Regulatory complexity: Navigating Zimbabwe’s regulatory framework requires extensive legal knowledge and experience in local and international law. Regulatory hurdles can delay project timelines and deter investor interest.

Economic risks: Transaction advisors must navigate Zimbabwe’s volatile  economic landscape, which can impact project stability and investor confidence.

Funding limitations: Many projects in Zimbabwe require significant funding, which may not be readily available.

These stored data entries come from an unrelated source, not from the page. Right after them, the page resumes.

-- ==== Sys2Proof/Machine/ForagerOps.lean ====
section
/-! DEFINITION. Operations of the forager (chapter 13): spans and their state array, its own state of each shard, sending, distribution
by the ownership table, forming deltas, merging, publishing, installing and joining. -/

namespace Sys2Proof.Machine

/-! ### Registers and spans (R422, R424, R455 to R458) -/

def State.fgPhase (s : State) : Nat := s.fld 0x25 0 0x14 31 30
def State.setFgPhase (s : State) (p : Nat) : State := s.setFld 0x25 0 0x14 31 30 p
def State.selfModule (s : State) (plane : Nat) : Nat := s.moduleId plane

/-- The valid entries of the span table. -/
def State.readSpans (s : State) : List Span :=
  (List.range (s.fld 0x25 0 0x30 16 0)).filterMap (fun p =>
    let a := modAddr (s.fld 0x25 0 0x2C 25 0 * 16 + 32 * p)
    if (s.byte (a + 3)).toNat % 2 = 1 then
      some { id := p, layer := s.readNat a 2, site := s.readNat (a + 2) 1, module := s.readNat (a + 4) 2 % 2 ^ 14,
             hive := s.readNat (a + 6) 1 % 16, first := s.readNat (a + 8) 5, elems := s.readNat (a + 16) 4,
             off4k := s.readNat (a + 20) 4 }
    else none)

def State.span (s : State) (p : Nat) : Option Span := s.fg.spans.find? (fun q => q.id == p)

/-- This module merges the span (R422). -/
def State.mergesHere (s : State) (q : Span) : Bool := q.site == s.siteId.toNat && q.module == s.ownModule

/-- The span state array (R424). -/
def State.spanState (s : State) (p : Nat) : Nat := modAddr (s.fld 0x25 0 0x34 25 0 * 16 + 8 * p)
def State.baseRound (s : State) (p : Nat) : Nat := s.readNat (s.spanState p) 2
def State.setBaseRound (s : State) (p r : Nat) : State := s.writeNat (s.spanState p) 2 r
def State.mergeRound (s : State) (p : Nat) : Nat := s.readNat (s.spanState p + 2) 2
def State.setMergeRound (s : State) (p r : Nat) : State := s.writeNat (s.spanState p + 2) 2 r
def State.gap (s : State) (p : Nat) : Bool := (s.byte (s.spanState p + 4)).toNat % 2 == 1
def State.setGap (s : State) (p : Nat) (b : Bool) : State := s.writeNat (s.spanState p + 4) 1 (b2n b)

/-- The forager writes every entry of the array as zero (R424). -/
def State.clearSpans (s : State) : State := s.clearRange (s.spanState 0) (8 * s.fld 0x25 0 0x30 16 0)

/-- MINBASE: the earliest BASE_ROUND over the valid spans (R450). -/
def State.minBase (s : State) : Nat :=
  match s.fg.spans with
  | [] => 0
  | q :: qs => qs.foldl (fun m p => if serialLater 16 m (s.baseRound p.id) then s.baseRound p.id else m) (s.baseRound q.id)

/-- DRIFT (R450). -/
def State.drift (s : State) : Nat := if s.fg.spans.isEmpty then 0 else serialDiff 16 s.round16 s.minBase
def State.driftA (s : State) : Nat := s.fld 0x25 0 0x1C 27 24

/-! ### The forager's own state of a shard (R427, R431) -/

/-- A shard that a hive of this module owns, and where its arrays stand. -/
structure FgShard where
  hive : Nat
  e : OwnE
  b : Nat
  ref : Nat
  err : Nat
  slot : Nat
  slotBytes : Nat
  deriving DecidableEq, Repr

/-- Insert by a key, rising. -/
def insertBy {α : Type} (key : α → Nat) (x : α) : List α → List α
  | [] => [x]
  | y :: ys => if key x < key y then x :: y :: ys else y :: insertBy key x ys

def sortBy {α : Type} (key : α → Nat) (xs : List α) : List α := xs.foldl (fun l x => insertBy key x l) []

/-- Owned shards of all hives by shard id. -/
def State.ownedAll (s : State) : List (Nat × OwnE) :=
  sortBy (fun q => q.2.shard) ((List.range 16).flatMap (fun h => (s.hive h).own.map (fun e => (h, e))))

/-- The blocks of a shard: span, first element and count (R431). -/
def blocksFrom (spans : List Span) (layer hi : Nat) : Nat → Nat → List (Nat × Nat × Nat)
  | 0, _ => []
  | fuel + 1, lo =>
    if hi ≤ lo then []
    else
      match spans.find? (fun q => q.layer == layer && decide (q.first ≤ lo) && decide (lo < q.first + q.elems)) with
      | none => blocksFrom spans layer hi fuel (lo + 1)
      | some q =>
        let n := min (min hi (q.first + q.elems)) ((lo / 4096 + 1) * 4096)
        (q.id, lo, n - lo) :: blocksFrom spans layer hi fuel n

def State.blocksOf (s : State) (e : OwnE) : List (Nat × Nat × Nat) :=
  blocksFrom s.fg.spans e.layer (e.off + e.elems) e.elems e.off

def State.dmode (s : State) : Nat := s.fld 0x25 0 0x20 2 0
def State.bmode (s : State) : Nat := s.fld 0x25 0 0x20 5 3
def State.codecK (s : State) : Nat := s.fld 0x25 0 0x20 15 6

/-- SLOT_BYTES of a shard. -/
def State.slotBytes (s : State) (e : OwnE) : Nat := ((s.blocksOf e).map (fun b => recBytes s.dmode b.2.2 s.codecK)).sum

/-- The layout of BASECOPY and EFB. -/
def State.fgLayout (s : State) : List FgShard :=
  (s.ownedAll.foldl (fun (p : List FgShard × Nat × Nat) q =>
    let (l, b, x) := p
    let n := up64 (4 * q.2.elems)
    let sb := s.slotBytes q.2
    let f : FgShard := { hive := q.1, e := q.2, b := b, ref := b + n, err := x, slot := x + n, slotBytes := sb }
    (l ++ [f], b + 2 * n, x + n + 16 * up64 sb)) ([], mainAddr (s.regionBase 4), mainAddr (s.regionBase 3))).1

/-- Bytes of the shard area of BASECOPY and of EFB that the layout takes. -/
def State.fgExtent (s : State) : Nat × Nat :=
  s.ownedAll.foldl (fun (p : Nat × Nat) q =>
    let n := up64 (4 * q.2.elems)
    (p.1 + 2 * n, p.2 + n + 16 * up64 (s.slotBytes q.2))) (0, 0)

def FgShard.slotAddr (f : FgShard) (round : Nat) : Nat := f.slot + round % 16 * up64 f.slotBytes

def State.w32At (s : State) (a i : Nat) : W32 := BitVec.ofNat 32 (s.readNat (a + 4 * i) 4)
def State.putW32 (s : State) (a i : Nat) (v : W32) : State := s.writeNat (a + 4 * i) 4 v.toNat

/-- The records of a pending slot. -/
def State.slotRecs (s : State) (f : FgShard) (q : Slot) : List Rec := parseRecs (q.bytes + 1) (s.readMem (f.slotAddr q.round) q.bytes)

/-! ### Merge records (R428) -/

structure MergeRec where
  auth : Nat
  pub : Nat
  acc : Nat
  wsum : Nat
  stream : Nat
  step : Nat
  site : Nat
  deriving DecidableEq, Repr

def State.mergeRec (s : State) (q : Span) (ns : Nat) : MergeRec :=
  let n := up64 (4 * q.elems)
  let a := mainAddr (s.regionBase 4 + q.off4k * 4096)
  { auth := a, pub := a + n, acc := a + 2 * n, wsum := a + 3 * n, stream := a + 4 * n, step := n, site := a + (4 + ns) * n }

/-- Bytes of a merge record. -/
def mergeBytes (q : Span) (ns : Nat) : Nat := (4 + ns) * up64 (4 * q.elems) + 32768

/-- The outer program image of a merge hive (R442). -/
def State.outerImage (s : State) (hive : Nat) : List Byte := s.progImage (fastAddr hive (s.fld 0x25 0 0x38 15 0 * 4096))

/-! ### Sending (R436, R445, R464 to R467) -/

/-- The transport holds a message of this module: on a port, or on its way to the own far link. -/
def State.inTransport (s : State) (b : Block) : Bool :=
  s.ports.any (fun p => p.2.tx.any (fun t => t.owner == .forager && t.blk.desc == b.desc))

/-- A block of another site already delivered, or more than 16 rounds old (R468). -/
def State.farDup (s : State) (b : Block) : Bool :=
  b.desc.srcSite != s.siteId &&
    (s.fg.farSeen.contains (b.desc.srcSite.toNat, b.desc.srcModule.toNat, b.tag.round.toNat, b.desc.shard.toNat, b.desc.frag.toNat,
        b.desc.seq)
      || (serialLater 16 s.round16 b.tag.round.toNat && decide (16 < serialDiff 16 s.round16 b.tag.round.toNat)))

/-- Remember the tuple of a block of another site for 16 rounds. -/
def State.noteFar (s : State) (b : Block) : State :=
  if b.desc.srcSite = s.siteId then s
  else
    let keep := s.fg.farSeen.filter (fun t => !(serialLater 16 s.round16 t.2.2.1 && decide (16 < serialDiff 16 s.round16 t.2.2.1)))
    { s with fg := { s.fg with farSeen := keep ++ [(b.desc.srcSite.toNat, b.desc.srcModule.toNat, b.tag.round.toNat, b.desc.shard.toNat,
        b.desc.frag.toNat, b.desc.seq)] } }

/-- A message reaches the own forager. One of another site is new work, which only a RUNNING forager takes, and takes once (R20, R468). -/
def State.ownForager (s : State) (b : Block) : State :=
  if b.desc.srcSite ≠ s.siteId && !s.fnRunning .forager then s
  else if s.farDup b then s.count64 0x25 0 0x2E8 1
  else
    let s := s.noteFar b
    { s with fg := { s.fg with inbox := s.fg.inbox ++ [b] } }

/-- Send a forager message to the forager of a module, over the site fabric or through a gateway (R436, R465, R466). -/
def State.fgSend (s : State) (o : TxOwner) (plane site dst : Nat) (b : Block) : State :=
  if site = s.siteId.toNat then
    if dst = s.moduleId plane then s.ownForager b
    else s.sendMsg plane (BitVec.ofNat 14 dst) 3 0 b o none 0
  else
    s.sendFar (b.desc.shard.toNat % 16) site { b with payload := tunnelHeader site plane dst 3 0 ++ b.payload } o 0

/-- A delta message goes toward its span's merge module; when no transport takes it, it waits in its pending slot (R437, R464). -/
def State.sendDelta (s : State) (d : DeltaMsg) : State :=
  match s.span d.span with
  | none => s
  | some q =>
    let far := s.selfFar.length
    let s := s.fgSend .forager q.hive q.site q.module d.blk
    let own := q.site = s.siteId.toNat && q.module = s.moduleId q.hive
    if own || s.selfFar.length ≠ far then
      { s with fg := { s.fg with deltas := s.fg.deltas.filter (fun x => x.blk.desc != d.blk.desc) } }
    else if s.inTransport d.blk then s
    else
      { s with fg := { s.fg with deltas := s.fg.deltas.map (fun x => if x = d then { x with failed := some s.cycle } else x) } }

/-- A slot is freed once all its messages are acknowledged and every span that overlaps its shard has a later base (R437). -/
def State.freeSlots (s : State) : State :=
  let keep := fun (q : Slot) =>
    match s.ownedAll.find? (fun o => o.2.shard == q.shard) with
    | none => false
    | some o =>
      let ps := (s.blocksOf o.2).map (fun b => b.1)
      s.fg.deltas.any (fun d => d.round == q.round && ps.contains d.span) || ps.any (fun p => !serialLater 16 (s.baseRound p) q.round)
  { s with fg := { s.fg with slots := s.fg.slots.filter keep } }

/-- The transport has delivered a forager message. -/
def State.fgAcked (s : State) (b : Block) : State :=
  ({ s with fg := { s.fg with deltas := s.fg.deltas.filter (fun x => x.blk.desc != b.desc) } }).freeSlots

/-- A lower level has given up on a forager message: one of a pending slot is sent again (R437), at once within the site, and 100 ms
after every gateway failed (R464). -/
def State.fgFailed (s : State) (b : Block) (far : Bool) : State :=
  match s.fg.deltas.find? (fun x => x.blk.desc == b.desc) with
  | none => s
  | some d =>
    if far then { s with fg := { s.fg with deltas := s.fg.deltas.map (fun x => if x = d then { x with failed := some s.cycle } else x) } }
    else s.sendDelta d

/-! ### Distribution by the ownership table (R445) -/

/-- The ownership table's entries for this site: module, layer, first element and elements. -/
def State.siteOwners (s : State) : List (Nat × Nat × Nat × Nat) :=
  match (List.range 16).find? (fun h => s.fnState (.hive (BitVec.ofNat 4 h)) ≠ 0) with
  | none => []
  | some h =>
    (List.range (s.ownCount h)).filterMap (fun i =>
      let a := modAddr (s.ownBase h + 32 * i)
      if (s.byte a).toNat % 2 = 1 && s.byte (a + 6) == s.siteId then
        some (s.readNat (a + 4) 2 % 2 ^ 14, s.readNat (a + 2) 2, s.readNat (a + 8) 5, s.readNat (a + 16) 4)
      else none)

/-- A read of the ownership table meets an error of its SRAM words (R271). -/
def State.noteOwners (s : State) : State :=
  match (List.range 16).find? (fun h => s.fnState (.hive (BitVec.ofNat 4 h)) ≠ 0) with
  | none => s
  | some h => s.noteUe (modAddr (s.ownBase h)) (32 * s.ownCount h)

def overlaps (a n b m : Nat) : Bool := decide (a < b + m) && decide (b < a + n)

/-- The modules of the site that a port can reach, and this one. -/
def State.siteModules (s : State) (plane : Nat) : List Nat :=
  (List.range (s.fld 0x22 plane 0x28 13 0)).filter (fun d => d = s.moduleId plane || (s.route plane d).isSome)

/-- The base header (R444). -/
def baseHeader (base prev installAt : Nat) (req notice : Bool) (records : Nat) : List Byte :=
  leBytes 2 base ++ leBytes 2 prev ++ leBytes 3 installAt ++ leBytes 1 (b2n req + 2 * b2n notice) ++ leBytes 2 records
    ++ List.replicate 22 0

/-- Distribute one message of a publication, the work of `o`: each module gets the records that touch its elements, and every other module
a NOTICE. -/
def State.distribute (s : State) (plane : Nat) (o : TxOwner) (b : Block) : State :=
  match s.span b.desc.shard.toNat with
  | none => s
  | some q =>
    let h := b.payload.take 32
    let rs := parseRecs (b.payload.length + 1) (b.payload.drop 32)
    let own := s.siteOwners.filter (fun o => o.2.1 == q.layer)
    (s.siteModules plane).foldl (fun s m =>
      let mine := own.filter (fun o => o.1 == m)
      let part := rs.filter (fun r => mine.any (fun o => overlaps r.first r.count o.2.2.1 o.2.2.2))
      if mine.any (fun o => overlaps q.first q.elems o.2.2.1 o.2.2.2) then
        if part.isEmpty then s
        else s.fgSend o plane s.siteId.toNat m
          { b with payload := h.take 8 ++ leBytes 2 part.length ++ h.drop 10 ++ (part.map (fun r => r.bytes)).flatten }
      else if b.desc.frag = 0 then
        s.fgSend o plane s.siteId.toNat m { b with payload := h.take 7 ++ leBytes 1 2 ++ leBytes 2 0 ++ h.drop 10 }
      else s) s.noteOwners

/-- Put INSTALL_AT into a base message: STEP + INSTALL_LEAD, or STEP while drift-held (R445). -/
def State.withInstallAt (s : State) (b : Block) (gateway : Bool) : Block :=
  let at_ := if gateway && s.driftHold then s.step24 else s.step24 + s.fld 0x25 0 0x28 27 24
  { b with payload := b.payload.take 4 ++ leBytes 3 at_ ++ b.payload.drop 7 }

/-! ### Forming a delta (R430 to R436) -/

/-- Group whole records into messages of at most `limit` payload bytes after a header of 32. -/
def packRecs (limit : Nat) : List Rec → List Rec → Nat → List (List Rec)
  | [], cur, _ => if cur.isEmpty then [] else [cur]
  | r :: rs, cur, used =>
    let n := 16 + r.payload.length
    if cur.isEmpty || used + n ≤ limit then packRecs limit rs (cur ++ [r]) (used + n)
    else cur :: packRecs limit rs [r] (32 + n)

def State.payloadLimit (s : State) (site : Nat) : Nat := if site = s.siteId.toNat then 65536 else 65520

/-- A record as encoded: its span, the count of its non-finite elements, and whether a word read for it was uncorrectable. -/
structure EncRec where
  span : Nat
  r : Rec
  bad : Nat
  poison : Bool
  deriving DecidableEq, Repr

/-- The hive serves its masters to the forager, and no die under recovery holds up a shard's words, its pending slots or its working copies (R24, R270, R296, R523). -/
def State.shardServed (s : State) (f : FgShard) : Bool :=
  let st := s.fnState (.hive (BitVec.ofNat 4 f.hive))
  st != 3 && st != 4 && s.storeRefusal (s.homeAddr f.hive f.e) (stateSize f.e.elems 0) == 0
    && [f.b, f.ref, f.err].all (fun a => !s.dieHolds a (4 * f.e.elems)) && !s.dieHolds f.slot (16 * up64 f.slotBytes)
    && [0, 64].all (fun o => !s.dieHolds (s.wcDesc (f.e.wc + o)).base.toNat (spanBytes (s.wcDesc (f.e.wc + o))))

Advisors need to work creatively to structure financing models that attract both local and foreign investors while ensuring project viability.

The role of transaction advisors in Zimbabwe will likely grow in significance as the government continues to embrace privatisation and PPPs as essential strategies for economic development.

By fostering transparent and effective partnerships, advisors can help mitigate the risks associated with these transactions, build investor confidence, and contribute to Zimbabwe’s long-term growth and development.

Transaction advisors with experience in international finance, law, and infrastructure development will be especially valuable in helping Zimbabwe attract the expertise and capital it needs to reach its economic objectives.

In Zimbabwe’s journey towards economic revitalisation and prosperity, transaction advisors serve as critical enablers of successful privatization and PPP transactions.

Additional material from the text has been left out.